The data from Golden's and others' work suggest that PCBs do not remain sequestered in the sediments of the river. Instead, they become bioavailable and therefore a source of human exposure through eating contaminated fish. Contaminated sediments directly affect bottom-dwelling organisms and can also be resuspended during floods or other weather conditions that stir the river bottom. "The sediments continue to be a reservoir for potentially toxic substances. PCBs from these sediments will continue to enter the food chain for decades if no remediation action is taken," says Richard Bopp, an associate professor of earth and environmental sciences at the Rensselaer Polytechnic Institute in New York.
The Decision to Dredge
After more than 10 years of data review, scientific research, and engineering studies and more than 70,000 comments from the public, EPA administrator Christie Whitman signed the Record of Decision on a cleanup plan for the Hudson on 1 February 2002. The plan calls for dredging 2.65 million cubic yards of contaminated sediment from a 40-mile stretch of the Upper Hudson. The dredging project will aim to remove an estimated 150,000 pounds of PCBs. Before dredging can begin, the EPA will conduct a 3-year planning phase that will determine the project's performance standards and will collect additional community input.
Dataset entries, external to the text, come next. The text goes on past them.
-- ==== Sys2Proof/Machine/Dispatch.lean ====
section
/-!
DEFINITION. The dispatch: one arm per command, each a direct call of its meaning.
-/

namespace Sys2Proof.Machine

open Sys2Proof
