/-- 12 R295 to R300: one engine cycle of each. SAMP shifts bits into SIN and EMIT out of SOUT; XFER moves a word into RX or out of TX, and stalls once counted when a blocking move finds RX full; CALC computes on the registers, LDI
loads an immediate, and DEC counts down and branches while the new value is not 0.
Completes: peSamp, peEmit, peXferSinToRx, peXferTxToSout, peXferUToRx, peXferTxToU, peCalc, peLdi, peDec. -/
def Obligations.EngineInstructionsShiftMoveAndCompute : Prop :=
  (∀ (e : Fin 8) (w : Nat) (s : State),
      s.alive = true → s.engines[e].cycle = true → s.engines[e].inj = none → s.get (PE_ST_STATE e) = 1 → peInstr s e (s.get (PE_ST_PC e)) = w →
      peKind w = .samp → ib w 9 3 = 1 → s.get (PE_CFG_SINDIR e) = 0 →
      ∃ t, exec (.peSamp e w) s = .next t ∧
        t.get (PE_ST_PC e) = (s.get (PE_ST_PC e) + 1) % 32 ∧ t.get (PE_ST_STATE e) = 1 ∧
        t.get (PE_SIN e) = (s.get (PE_SIN e) * 2 ^ ib w 0 6 + s.get (PE_U e) % 2 ^ ib w 0 6) % 2 ^ 32 ∧
        t.get (PE_ST_NIN e) = min 32 (s.get (PE_ST_NIN e) + ib w 0 6) ∧ t.engines[e].cycle = false ∧
        (∀ j : Fin 8, j ≠ e → t.engines[j] = s.engines[j]) ∧
        { t.engines[e] with lastPc := s.engines[e].lastPc, cycle := s.engines[e].cycle } = s.engines[e] ∧
        { t with regs := s.regs, engines := s.engines, fresh := s.fresh } = s ∧
        sameBut [PE_ST_PC e, PE_ST_STATE e, PE_GST_RUNNING, PE_GST_STALLED, PE_GST_FAULTED, PE_SIN e, PE_ST_NIN e] s t) ∧
  (∀ (e : Fin 8) (w : Nat) (s : State),
      s.alive = true → s.engines[e].cycle = true → s.engines[e].inj = none → s.get (PE_ST_STATE e) = 1 → peInstr s e (s.get (PE_ST_PC e)) = w →
      peKind w = .emit → ib w 9 3 = 1 → s.get (PE_CFG_SOUTDIR e) = 0 →
      ∃ t, exec (.peEmit e w) s = .next t ∧
        t.get (PE_ST_PC e) = (s.get (PE_ST_PC e) + 1) % 32 ∧ t.get (PE_ST_STATE e) = 1 ∧ t.get (PE_U e) = s.get (PE_SOUT e) / 2 ^ (32 - ib w 0 6) ∧
        t.get (PE_SOUT e) = s.get (PE_SOUT e) * 2 ^ ib w 0 6 % 2 ^ 32 ∧ t.get (PE_ST_NOUT e) = min 32 (s.get (PE_ST_NOUT e) + ib w 0 6) ∧
        t.engines[e].cycle = false ∧ (∀ j : Fin 8, j ≠ e → t.engines[j] = s.engines[j]) ∧
        { t.engines[e] with lastPc := s.engines[e].lastPc, cycle := s.engines[e].cycle } = s.engines[e] ∧
        { t with regs := s.regs, engines := s.engines, fresh := s.fresh } = s ∧
        sameBut [PE_ST_PC e, PE_ST_STATE e, PE_GST_RUNNING, PE_GST_STALLED, PE_GST_FAULTED, PE_U e, PE_SOUT e, PE_ST_NOUT e] s t) ∧
  (∀ (e : Fin 8) (w : Nat) (s : State),
      s.alive = true → s.engines[e].cycle = true → s.engines[e].inj = none → s.get (PE_ST_STATE e) = 1 → peInstr s e (s.get (PE_ST_PC e)) = w →
      peKind w = .sinToRx → s.engines[e].rx.length < rxDepth s e →
      ∃ t, exec (.peXferSinToRx e w) s = .next t ∧
        t.get (PE_ST_PC e) = (s.get (PE_ST_PC e) + 1) % 32 ∧ t.get (PE_ST_STATE e) = 1 ∧
        t.engines[e].rx = s.engines[e].rx ++ [s.word (PE_SIN e).word] ∧ t.get (PE_SIN e) = 0 ∧ t.get (PE_ST_NIN e) = 0 ∧
        t.get (PE_RXIN e) = (s.get (PE_RXIN e) + 1) % 2 ^ 32 ∧ t.get (PE_ST_RXLVL e) = s.engines[e].rx.length + 1 ∧ t.engines[e].cycle = false ∧
        (∀ j : Fin 8, j ≠ e → t.engines[j] = s.engines[j]) ∧
        { t.engines[e] with lastPc := s.engines[e].lastPc, cycle := s.engines[e].cycle, rx := s.engines[e].rx } = s.engines[e] ∧
        { t with regs := s.regs, engines := s.engines, fresh := s.fresh } = s ∧
        sameBut [PE_ST_PC e, PE_ST_STATE e, PE_GST_RUNNING, PE_GST_STALLED, PE_GST_FAULTED, PE_SIN e, PE_ST_NIN e, PE_RXIN e, PE_ST_RXLVL e, PE_ST_TXLVL e] s t) ∧
  (∀ (e : Fin 8) (w : Nat) (v : Word) (l : List Word) (s : State),
      s.alive = true → s.engines[e].cycle = true → s.engines[e].inj = none → s.get (PE_ST_STATE e) = 1 → peInstr s e (s.get (PE_ST_PC e)) = w →
      peKind w = .txToSout → txReady s e = v :: l →
      ∃ t, exec (.peXferTxToSout e w) s = .next t ∧
        t.get (PE_ST_PC e) = (s.get (PE_ST_PC e) + 1) % 32 ∧ t.get (PE_ST_STATE e) = 1 ∧ t.engines[e].tx = s.engines[e].tx.tail ∧
        t.word (PE_SOUT e).word = v ∧ t.get (PE_ST_NOUT e) = 0 ∧ t.get (PE_TXOUT e) = (s.get (PE_TXOUT e) + 1) % 2 ^ 32 ∧ t.engines[e].cycle = false ∧
        (∀ j : Fin 8, j ≠ e → t.engines[j] = s.engines[j]) ∧
        { t.engines[e] with lastPc := s.engines[e].lastPc, cycle := s.engines[e].cycle, tx := s.engines[e].tx } = s.engines[e] ∧
        { t with regs := s.regs, engines := s.engines, fresh := s.fresh } = s ∧
        sameBut [PE_ST_PC e, PE_ST_STATE e, PE_GST_RUNNING, PE_GST_STALLED, PE_GST_FAULTED, PE_SOUT e, PE_ST_NOUT e, PE_TXOUT e, PE_ST_RXLVL e, PE_ST_TXLVL e] s t) ∧
  (∀ (e : Fin 8) (w : Nat) (s : State),
      s.alive = true → s.engines[e].cycle = true → s.engines[e].inj = none → s.get (PE_ST_STATE e) = 1 → peInstr s e (s.get (PE_ST_PC e)) = w →
      peKind w = .uToRx → rxDepth s e ≤ s.engines[e].rx.length → ib w 9 1 = 1 →
      ∃ t, exec (.peXferUToRx e w) s = .next t ∧
        t.get (PE_ST_STATE e) = 2 ∧ t.get (PE_ST_PC e) = s.get (PE_ST_PC e) ∧ t.get (PE_EVT_RXSTALL e) = 1 ∧
        t.get (PE_STALL_RX e) = min 0xFFFF (s.get (PE_STALL_RX e) + 1) ∧ t.engines[e].cycle = false ∧
        (∀ j : Fin 8, j ≠ e → t.engines[j] = s.engines[j]) ∧
        { t.engines[e] with lastPc := s.engines[e].lastPc, cycle := s.engines[e].cycle } = s.engines[e] ∧
        { t with regs := s.regs, engines := s.engines, fresh := s.fresh } = s ∧
        sameBut [PE_ST_PC e, PE_ST_STATE e, PE_GST_RUNNING, PE_GST_STALLED, PE_GST_FAULTED, PE_EVT_RXSTALL e, PE_STALL_RX e] s t) ∧
  (∀ (e : Fin 8) (w : Nat) (s : State),
      s.alive = true → s.engines[e].cycle = true → s.engines[e].inj = none → s.get (PE_ST_STATE e) = 1 → peInstr s e (s.get (PE_ST_PC e)) = w →
      peKind w = .uToRx → s.engines[e].rx.length < rxDepth s e →
      ∃ t, exec (.peXferUToRx e w) s = .next t ∧
        t.get (PE_ST_PC e) = (s.get (PE_ST_PC e) + 1) % 32 ∧ t.get (PE_ST_STATE e) = 1 ∧ t.engines[e].rx = s.engines[e].rx ++ [s.word (PE_U e).word] ∧
        t.get (PE_U e) = s.get (PE_U e) ∧ t.get (PE_RXIN e) = (s.get (PE_RXIN e) + 1) % 2 ^ 32 ∧ t.engines[e].cycle = false ∧
        (∀ j : Fin 8, j ≠ e → t.engines[j] = s.engines[j]) ∧
        { t.engines[e] with lastPc := s.engines[e].lastPc, cycle := s.engines[e].cycle, rx := s.engines[e].rx } = s.engines[e] ∧
        { t with regs := s.regs, engines := s.engines, fresh := s.fresh } = s ∧
        sameBut [PE_ST_PC e, PE_ST_STATE e, PE_GST_RUNNING, PE_GST_STALLED, PE_GST_FAULTED, PE_RXIN e, PE_ST_RXLVL e, PE_ST_TXLVL e] s t) ∧
  (∀ (e : Fin 8) (w : Nat) (v : Word) (l : List Word) (s : State),
      s.alive = true → s.engines[e].cycle = true → s.engines[e].inj = none → s.get (PE_ST_STATE e) = 1 → peInstr s e (s.get (PE_ST_PC e)) = w →
      peKind w = .txToU → txReady s e = v :: l →
      ∃ t, exec (.peXferTxToU e w) s = .next t ∧
        t.get (PE_ST_PC e) = (s.get (PE_ST_PC e) + 1) % 32 ∧ t.get (PE_ST_STATE e) = 1 ∧ t.engines[e].tx = s.engines[e].tx.tail ∧
        t.word (PE_U e).word = v ∧ t.get (PE_TXOUT e) = (s.get (PE_TXOUT e) + 1) % 2 ^ 32 ∧ t.engines[e].cycle = false ∧
        (∀ j : Fin 8, j ≠ e → t.engines[j] = s.engines[j]) ∧
        { t.engines[e] with lastPc := s.engines[e].lastPc, cycle := s.engines[e].cycle, tx := s.engines[e].tx } = s.engines[e] ∧
        { t with regs := s.regs, engines := s.engines, fresh := s.fresh } = s ∧
        sameBut [PE_ST_PC e, PE_ST_STATE e, PE_GST_RUNNING, PE_GST_STALLED, PE_GST_FAULTED, PE_U e, PE_TXOUT e, PE_ST_RXLVL e, PE_ST_TXLVL e] s t) ∧
  (∀ (e : Fin 8) (w : Nat) (s : State),
      s.alive = true → s.engines[e].cycle = true → s.engines[e].inj = none → s.get (PE_ST_STATE e) = 1 → peInstr s e (s.get (PE_ST_PC e)) = w →
      peKind w = .calc → ib w 9 3 = 0 →
      ∃ t, exec (.peCalc e w) s = .next t ∧
        t.get (PE_ST_PC e) = (s.get (PE_ST_PC e) + 1) % 32 ∧ t.get (PE_ST_STATE e) = 1 ∧
        t.word (PE_U e).word = calcOp (ib w 6 3) (s.word (PE_U e).word) (peReg s e (ib w 3 3)) ∧ t.engines[e].cycle = false ∧
        (∀ j : Fin 8, j ≠ e → t.engines[j] = s.engines[j]) ∧
        { t.engines[e] with lastPc := s.engines[e].lastPc, cycle := s.engines[e].cycle } = s.engines[e] ∧
        { t with regs := s.regs, engines := s.engines, fresh := s.fresh } = s ∧
        sameBut [PE_ST_PC e, PE_ST_STATE e, PE_GST_RUNNING, PE_GST_STALLED, PE_GST_FAULTED, PE_U e] s t) ∧
  (∀ (e : Fin 8) (w : Nat) (s : State),
      s.alive = true → s.engines[e].cycle = true → s.engines[e].inj = none → s.get (PE_ST_STATE e) = 1 → peInstr s e (s.get (PE_ST_PC e)) = w →
      peKind w = .ldi → ib w 10 2 = 2 →
      ∃ t, exec (.peLdi e w) s = .next t ∧
        t.get (PE_ST_PC e) = (s.get (PE_ST_PC e) + 1) % 32 ∧ t.get (PE_ST_STATE e) = 1 ∧ t.get (PE_CNT e) = ib w 0 10 ∧ t.engines[e].cycle = false ∧
        (∀ j : Fin 8, j ≠ e → t.engines[j] = s.engines[j]) ∧
        { t.engines[e] with lastPc := s.engines[e].lastPc, cycle := s.engines[e].cycle } = s.engines[e] ∧
        { t with regs := s.regs, engines := s.engines, fresh := s.fresh } = s ∧
        sameBut [PE_ST_PC e, PE_ST_STATE e, PE_GST_RUNNING, PE_GST_STALLED, PE_GST_FAULTED, PE_CNT e] s t) ∧
  (∀ (e : Fin 8) (w : Nat) (s : State),
      s.alive = true → s.engines[e].cycle = true → s.engines[e].inj = none → s.get (PE_ST_STATE e) = 1 → peInstr s e (s.get (PE_ST_PC e)) = w →
      peKind w = .dec → ib w 10 2 = 0 →
      ∃ t, exec (.peDec e w) s = .next t ∧
        t.get (PE_ST_STATE e) = 1 ∧ t.get (PE_CNT e) = s.get (PE_CNT e) - 1 ∧
        (t.get (PE_ST_PC e) = (if 1 < s.get (PE_CNT e) then ib w 0 5 else (s.get (PE_ST_PC e) + 1) % 32)) ∧ t.engines[e].cycle = false ∧
        (∀ j : Fin 8, j ≠ e → t.engines[j] = s.engines[j]) ∧
        { t.engines[e] with lastPc := s.engines[e].lastPc, cycle := s.engines[e].cycle } = s.engines[e] ∧
        { t with regs := s.regs, engines := s.engines, fresh := s.fresh } = s ∧
        sameBut [PE_ST_PC e, PE_ST_STATE e, PE_GST_RUNNING, PE_GST_STALLED, PE_GST_FAULTED, PE_CNT e] s t)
Community residents have put forth two main issues as major concerns. One is the possible resuspension of contaminants during dredging. The EPA will address this issue by implementing a set of performance standards to monitor the levels of PCBs that may be released into the water column.
The other issue, which has yet to be decided by the EPA, is what to do with the thousands of pounds of contaminated sediment once it is dredged and dewatered (by sucking the water out to decrease the amount of material). Says Gunther Ohm, chairman of the Greene County Conservation Committee, a community-based organization opposed to the dredging, "I don't see how picking this mess up and putting it somewhere else is going to help the environment." He points out that because PCBs are not water soluble, the dredged material will have a higher concentration of PCBs than now exists in the river sediments. When buried, even with a secure lining, the sediment will always pose the risk of PCBs leaking out and contaminating groundwater that rural communities depend on for their water supplies.
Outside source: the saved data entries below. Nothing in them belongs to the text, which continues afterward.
-- ==== Sys2Proof/Laws/Regs.lean ====
section
/-!
SUPPORT. The laws of the register file and of register fields: read after write, frame, canonical form.
-/

namespace Sys2Proof.Machine

theorem testBit_getBits (w : Word) (lo width i : Nat) :
    (getBits w lo width).testBit i = (decide (i < width) && w.getLsbD (lo + i)) := by
  simp [getBits, Nat.testBit_mod_two_pow, Nat.testBit_shiftRight, BitVec.testBit_toNat]

theorem getLsbD_setBits (w : Word) (lo width v i : Nat) (h : lo + width ≤ 32) :
    (setBits w lo width v).getLsbD i =
      if lo ≤ i ∧ i < lo + width then v.testBit (i - lo) else w.getLsbD i := by
  unfold setBits
  by_cases hi : i < 32
  · simp only [BitVec.getLsbD_or, BitVec.getLsbD_and, BitVec.getLsbD_not, BitVec.getLsbD_shiftLeft, BitVec.getLsbD_ofNat,
      Nat.testBit_two_pow_sub_one, Nat.testBit_mod_two_pow, hi, decide_true, Bool.true_and]
    by_cases h1 : lo ≤ i
    · have h2 : ¬ i < lo := by omega
      by_cases h3 : i < lo + width
      · have h4 : i - lo < width := by omega
        have h5 : i - lo < 32 := by omega
        simp [h1, h2, h3, h4, h5]
      · have h4 : ¬ i - lo < width := by omega
        simp [h1, h2, h3, h4]
    · have h2 : i < lo := by omega
      simp [h1, h2]
  · have h1 : ¬ (lo ≤ i ∧ i < lo + width) := by omega
    simp only [if_neg h1]
    rw [BitVec.getLsbD_of_ge _ _ (by omega), BitVec.getLsbD_of_ge _ _ (by omega)]

theorem getBits_setBits_same (w : Word) (lo width v : Nat) (h : lo + width ≤ 32) :
    getBits (setBits w lo width v) lo width = v % 2 ^ width := by
  apply Nat.eq_of_testBit_eq
  intro i
  rw [testBit_getBits, getLsbD_setBits _ _ _ _ _ h, Nat.testBit_mod_two_pow]
  by_cases hi : i < width
  · simp [hi]
  · simp [hi]

theorem getBits_setBits_ne (w : Word) (lo width v lo' width' : Nat) (h : lo + width ≤ 32)
    (hd : lo' + width' ≤ lo ∨ lo + width ≤ lo') :
    getBits (setBits w lo width v) lo' width' = getBits w lo' width' := by
  apply Nat.eq_of_testBit_eq
  intro i
  rw [testBit_getBits, testBit_getBits, getLsbD_setBits _ _ _ _ _ h]
  by_cases hi : i < width'
  · have : ¬ (lo ≤ lo' + i ∧ lo' + i < lo + width) := by omega
    simp [hi, this]
  · simp [hi]

theorem Regs.read_erase_same (rs : List (Nat × Word)) (a : Nat) : Regs.read (Regs.erase rs a) a = resetWord a := by
  induction rs with
  | nil => rfl
  | cons p rest ih =>
    obtain ⟨b, v⟩ := p
    by_cases h : b = a
    · subst h; simpa [Regs.erase, List.filter_cons] using ih
    · have : (b != a) = true := by simp [h]
      simp only [Regs.erase, List.filter_cons, this, if_true, Regs.read, h, if_false] at ih ⊢
      exact ih

theorem Regs.read_erase_ne (rs : List (Nat × Word)) (a c : Nat) (h : c ≠ a) :
    Regs.read (Regs.erase rs a) c = Regs.read rs c := by
  induction rs with
  | nil => rfl
  | cons p rest ih =>
    obtain ⟨b, v⟩ := p
    by_cases hb : b = a
    · subst hb
      have h' : ¬ b = c := fun e => h e.symm
      simpa [Regs.erase, List.filter_cons, Regs.read, h'] using ih
    · have hn : (b != a) = true := by simp [hb]
      simp only [Regs.erase, List.filter_cons, hn, if_true, Regs.read] at ih ⊢
      by_cases hc : b = c
      · simp [hc]
      · simp only [hc, if_false]; exact ih

theorem Regs.read_insert_same (rs : List (Nat × Word)) (a : Nat) (v : Word) (h : ∀ p ∈ rs, p.1 ≠ a) :
    Regs.read (Regs.insert rs a v) a = v := by
  induction rs with
  | nil => simp [Regs.insert, Regs.read]
  | cons p rest ih =>
    obtain ⟨b, w⟩ := p
    have hb : b ≠ a := h (b, w) (by simp)
    unfold Regs.insert
    by_cases hlt : a < b
    · simp [hlt, Regs.read]
    · simp only [hlt, if_false, Regs.read, hb]
      exact ih fun p hp => h p (by simp [hp])

theorem Regs.read_insert_ne (rs : List (Nat × Word)) (a c : Nat) (v : Word) (h : c ≠ a) :
    Regs.read (Regs.insert rs a v) c = Regs.read rs c := by
  have h' : ¬ a = c := fun e => h e.symm
  induction rs with
  | nil => simp [Regs.insert, Regs.read, h']
  | cons p rest ih =>
    obtain ⟨b, w⟩ := p
    unfold Regs.insert
    by_cases hlt : a < b
    · simp [hlt, Regs.read, h']
    · simp only [hlt, if_false, Regs.read, ih]

theorem Regs.mem_erase_ne (rs : List (Nat × Word)) (a : Nat) : ∀ p ∈ Regs.erase rs a, p.1 ≠ a := by
  intro p hp
  have := (List.mem_filter.mp hp).2
  simpa using this

theorem Regs.read_write_same (rs : List (Nat × Word)) (a : Nat) (v : Word) : Regs.read (Regs.write rs a v) a = v := by
  unfold Regs.write
  by_cases h : v = resetWord a
  · simp only [h, if_true]; exact Regs.read_erase_same rs a
  · simp only [h, if_false]; exact Regs.read_insert_same _ a v (Regs.mem_erase_ne rs a)

theorem Regs.read_write_ne (rs : List (Nat × Word)) (a c : Nat) (v : Word) (h : c ≠ a) :
    Regs.read (Regs.write rs a v) c = Regs.read rs c := by
  unfold Regs.write
  by_cases hv : v = resetWord a
  · simp only [hv, if_true]; exact Regs.read_erase_ne rs a c h
  · simp only [hv, if_false]; rw [Regs.read_insert_ne _ _ _ _ h, Regs.read_erase_ne rs a c h]

theorem Regs.wf_filter (rs : List (Nat × Word)) (q : Nat × Word → Bool) (h : Regs.wf rs = true) :
    Regs.wf (rs.filter q) = true := by
  induction rs with
  | nil => rfl
  | cons p rest ih =>
    obtain ⟨b, v⟩ := p
    simp only [Regs.wf, Bool.and_eq_true, List.all_eq_true, decide_eq_true_eq] at h
    obtain ⟨⟨h1, h2⟩, h3⟩ := h
    by_cases hq : q (b, v) = true
    · simp only [List.filter_cons, hq, if_true, Regs.wf, Bool.and_eq_true, List.all_eq_true, decide_eq_true_eq]
      exact ⟨⟨h1, fun x hx => h2 x (List.mem_filter.mp hx).1⟩, ih h3⟩
    · simp only [List.filter_cons, hq]; exact ih h3

theorem Regs.mem_insert (rs : List (Nat × Word)) (a : Nat) (v : Word) (p : Nat × Word)
    (h : p ∈ Regs.insert rs a v) : p = (a, v) ∨ p ∈ rs := by
  induction rs with
  | nil => simpa [Regs.insert] using h
  | cons q rest ih =>
    obtain ⟨b, w⟩ := q
    unfold Regs.insert at h
    by_cases hlt : a < b
    · simpa [hlt] using h
    · simp only [hlt, if_false, List.mem_cons] at h
      rcases h with h | h
      · exact .inr (by simp [h])
      · rcases ih h with h | h
        · exact .inl h
        · exact .inr (by simp [h])

theorem Regs.wf_insert (rs : List (Nat × Word)) (a : Nat) (v : Word) (hw : Regs.wf rs = true)
    (hn : ∀ p ∈ rs, p.1 ≠ a) (hv : v ≠ resetWord a) : Regs.wf (Regs.insert rs a v) = true := by
  induction rs with
  | nil => simp [Regs.insert, Regs.wf, hv]
  | cons q rest ih =>
    obtain ⟨b, w⟩ := q
    have hw' := hw
    simp only [Regs.wf, Bool.and_eq_true, List.all_eq_true, decide_eq_true_eq] at hw
    obtain ⟨⟨h1, h2⟩, h3⟩ := hw
    have hb : b ≠ a := hn (b, w) (by simp)
    unfold Regs.insert
    by_cases hlt : a < b
    · simp only [hlt, if_true, Regs.wf, Bool.and_eq_true, List.all_eq_true, decide_eq_true_eq]
      refine ⟨⟨hv, ?_⟩, ⟨h1, h2⟩, h3⟩
      intro p hp
      rcases List.mem_cons.mp hp with rfl | hp
      · exact hlt
      · exact Nat.lt_trans hlt (h2 p hp)
    · simp only [hlt, if_false, Regs.wf, Bool.and_eq_true, List.all_eq_true, decide_eq_true_eq]
      refine ⟨⟨h1, ?_⟩, ih h3 fun p hp => hn p (by simp [hp])⟩
      intro p hp
      rcases Regs.mem_insert rest a v p hp with rfl | hp
      · show b < a; omega
      · exact h2 p hp

theorem Regs.wf_write (rs : List (Nat × Word)) (a : Nat) (v : Word) (h : Regs.wf rs = true) :
    Regs.wf (Regs.write rs a v) = true := by
  unfold Regs.write
  by_cases hv : v = resetWord a
  · simp only [hv, if_true]; exact Regs.wf_filter rs _ h
  · simp only [hv, if_false]
    exact Regs.wf_insert _ a v (Regs.wf_filter rs _ h) (Regs.mem_erase_ne rs a) hv

/-- A field is legal: it lies inside a word. -/
abbrev Field.ok (f : Field) : Prop := f.lo + f.width ≤ 32

/-- Two fields share no bit. -/
abbrev Field.apart (f g : Field) : Prop := f.word ≠ g.word ∨ f.lo + f.width ≤ g.lo ∨ g.lo + g.width ≤ f.lo

theorem State.get_set_same (s : State) (f : Field) (v : Nat) (h : f.ok) : (s.set f v).get f = v % 2 ^ f.width := by
  simp only [State.get, State.set, State.setWord, State.word, Regs.read_write_same]
  exact getBits_setBits_same _ _ _ _ h

theorem State.get_set_ne (s : State) (f g : Field) (v : Nat) (h : f.ok) (hd : f.apart g) : (s.set f v).get g = s.get g := by
  simp only [State.get, State.set, State.setWord, State.word]
  by_cases hw : g.word = f.word
  · rw [hw, Regs.read_write_same]
    refine getBits_setBits_ne _ _ _ _ _ _ h ?_
    rcases hd with hd | hd | hd
    · exact absurd hw.symm hd
    · exact .inr hd
    · exact .inl hd
  · rw [Regs.read_write_ne _ _ _ _ hw]

theorem State.word_set_ne (s : State) (f : Field) (v : Nat) (a : Nat) (h : a ≠ f.word) : (s.set f v).word a = s.word a := by
  simp only [State.set, State.setWord, State.word]; exact Regs.read_write_ne _ _ _ _ h

end Sys2Proof.Machine
end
Although the EPA has yet to decide how and where it will dispose of the dredged materials, it has decided that the sediment will not remain in the Hudson River area. "People from the community are concerned that we are going to build a new landfill, but it has been decided that the dredged material will be sent out of state," says Mary Mears, community involvement coordinator for EPA's Region II. She adds that the EPA has responded to many community concerns and will continue to open avenues for community input. To do this, the agency has established a new field office in Upstate New York and hired a neutral independent contractor to identify key issues and key players in the community. "We want to start from scratch without EPA's presence, to take out the argument that EPA is biased, because the decision to dredge has been made," Mears says.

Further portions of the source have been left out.